Could you please split this into two patches:

  1. A patch that contains line 4286, and a test where the behavior actually changes due to that line.
  1. A patch that contains getReductionCost() and a test where the behavior changes due to those changes. I assume (a) the change in reduction.ll you have in this patch is due to this part, and (b) 11 is a better cost here than 17, but it seems like <8 x i32> should be legal on AVX2, and illegal on SSE/AVX, so I wonder why we get the same cost for both case.

Would a smaller fix achieve the same result? If so, can you add a test that demonstrates where the logic you've added for illegal types matters.

The point I'm trying to make is that there's still no adequate test coverage for this patch.
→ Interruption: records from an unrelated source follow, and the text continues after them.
-- ==== Sys2Proof/Laws/State.lean ====
section
/-! SUPPORT. The fields of State after each update: one lemma per field per update, so that no proof unfolds a
record update. The updates of several fields have theirs as well. -/

namespace Sys2Proof.Machine

/-! ### `withRegs` -/

@[simp] theorem State.withRegs_cfg (s : State) (v : RegFile) : (s.withRegs v).cfg = s.cfg := rfl
@[simp] theorem State.withRegs_regs (s : State) (v : RegFile) : (s.withRegs v).regs = v := rfl
@[simp] theorem State.withRegs_flags (s : State) (v : RegFile) : (s.withRegs v).flags = s.flags := rfl
@[simp] theorem State.withRegs_pc (s : State) (v : RegFile) : (s.withRegs v).pc = s.pc := rfl
@[simp] theorem State.withRegs_sect (s : State) (v : RegFile) : (s.withRegs v).sect = s.sect := rfl
@[simp] theorem State.withRegs_dataIndex (s : State) (v : RegFile) : (s.withRegs v).dataIndex = s.dataIndex := rfl
@[simp] theorem State.withRegs_run (s : State) (v : RegFile) : (s.withRegs v).run = s.run := rfl
@[simp] theorem State.withRegs_mem (s : State) (v : RegFile) : (s.withRegs v).mem = s.mem := rfl
@[simp] theorem State.withRegs_m0 (s : State) (v : RegFile) : (s.withRegs v).m0 = s.m0 := rfl
@[simp] theorem State.withRegs_display (s : State) (v : RegFile) : (s.withRegs v).display = s.display := rfl
@[simp] theorem State.withRegs_report (s : State) (v : RegFile) : (s.withRegs v).report = s.report := rfl
@[simp] theorem State.withRegs_schedule (s : State) (v : RegFile) : (s.withRegs v).schedule = s.schedule := rfl

/-! ### `withFlags` -/

@[simp] theorem State.withFlags_cfg (s : State) (v : Flags) : (s.withFlags v).cfg = s.cfg := rfl
@[simp] theorem State.withFlags_regs (s : State) (v : Flags) : (s.withFlags v).regs = s.regs := rfl
@[simp] theorem State.withFlags_flags (s : State) (v : Flags) : (s.withFlags v).flags = v := rfl
@[simp] theorem State.withFlags_pc (s : State) (v : Flags) : (s.withFlags v).pc = s.pc := rfl
@[simp] theorem State.withFlags_sect (s : State) (v : Flags) : (s.withFlags v).sect = s.sect := rfl
@[simp] theorem State.withFlags_dataIndex (s : State) (v : Flags) : (s.withFlags v).dataIndex = s.dataIndex := rfl
@[simp] theorem State.withFlags_run (s : State) (v : Flags) : (s.withFlags v).run = s.run := rfl
@[simp] theorem State.withFlags_mem (s : State) (v : Flags) : (s.withFlags v).mem = s.mem := rfl
@[simp] theorem State.withFlags_m0 (s : State) (v : Flags) : (s.withFlags v).m0 = s.m0 := rfl
@[simp] theorem State.withFlags_display (s : State) (v : Flags) : (s.withFlags v).display = s.display := rfl
@[simp] theorem State.withFlags_report (s : State) (v : Flags) : (s.withFlags v).report = s.report := rfl
@[simp] theorem State.withFlags_schedule (s : State) (v : Flags) : (s.withFlags v).schedule = s.schedule := rfl

/-! ### `withPc` -/

@[simp] theorem State.withPc_cfg (s : State) (v : Addr) : (s.withPc v).cfg = s.cfg := rfl
@[simp] theorem State.withPc_regs (s : State) (v : Addr) : (s.withPc v).regs = s.regs := rfl
@[simp] theorem State.withPc_flags (s : State) (v : Addr) : (s.withPc v).flags = s.flags := rfl
@[simp] theorem State.withPc_pc (s : State) (v : Addr) : (s.withPc v).pc = v := rfl
@[simp] theorem State.withPc_sect (s : State) (v : Addr) : (s.withPc v).sect = s.sect := rfl
@[simp] theorem State.withPc_dataIndex (s : State) (v : Addr) : (s.withPc v).dataIndex = s.dataIndex := rfl
@[simp] theorem State.withPc_run (s : State) (v : Addr) : (s.withPc v).run = s.run := rfl
@[simp] theorem State.withPc_mem (s : State) (v : Addr) : (s.withPc v).mem = s.mem := rfl
@[simp] theorem State.withPc_m0 (s : State) (v : Addr) : (s.withPc v).m0 = s.m0 := rfl
@[simp] theorem State.withPc_display (s : State) (v : Addr) : (s.withPc v).display = s.display := rfl
@[simp] theorem State.withPc_report (s : State) (v : Addr) : (s.withPc v).report = s.report := rfl
@[simp] theorem State.withPc_schedule (s : State) (v : Addr) : (s.withPc v).schedule = s.schedule := rfl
Could you please split this into two patches:

  1. A patch that contains line 4286, and a test where the behavior actually changes due to that line.
  1. A patch that contains getReductionCost() and a test where the behavior changes due to those changes. I assume (a) the change in reduction.ll you have in this patch is due to this part, and (b) 11 is a better cost here than 17, but it seems like <8 x i32> should be legal on AVX2, and illegal on SSE/AVX, so I wonder why we get the same cost for both case.

Would a smaller fix achieve the same result? If so, can you add a test that demonstrates where the logic you've added for illegal types matters.

  1. Michael, I don't think this is a good idea. Actually, all these changes are required for cost model fix. I removed all optimizations from the patch, now it is a pure bug fix.
  2. Yes, the patch may reduce the cost of vector operations, but also it reduces the cost of scalar operations because of use of ScalarTy instead of VectorTy.

Currently, this kind of reduction is also allowed. The vector cost of this operation is 17, but the scalar cost is 16 (because of using of VectorTy). With this patch, the vector cost is 11, but the scalar cost will be 7, so the difference even better than in the original code.

mkuper accepted this revision.Nov 30 2016, 10:09 AM
mkuper edited edge metadata.

Ok, now I see, in this case it doesn't make sense to separate the two.
(Sorry for the response time, I was on vacation)

LGTM, except that I would still like to see a test for the scalar cost as part of the final patch you commit. Having the test to begin with (showing 17 -> 11 and 16 -> 7 together) would have saved us some miscommunication.

This revision is now accepted and ready to land.Nov 30 2016, 10:09 AM
This revision was automatically updated to reflect the committed changes.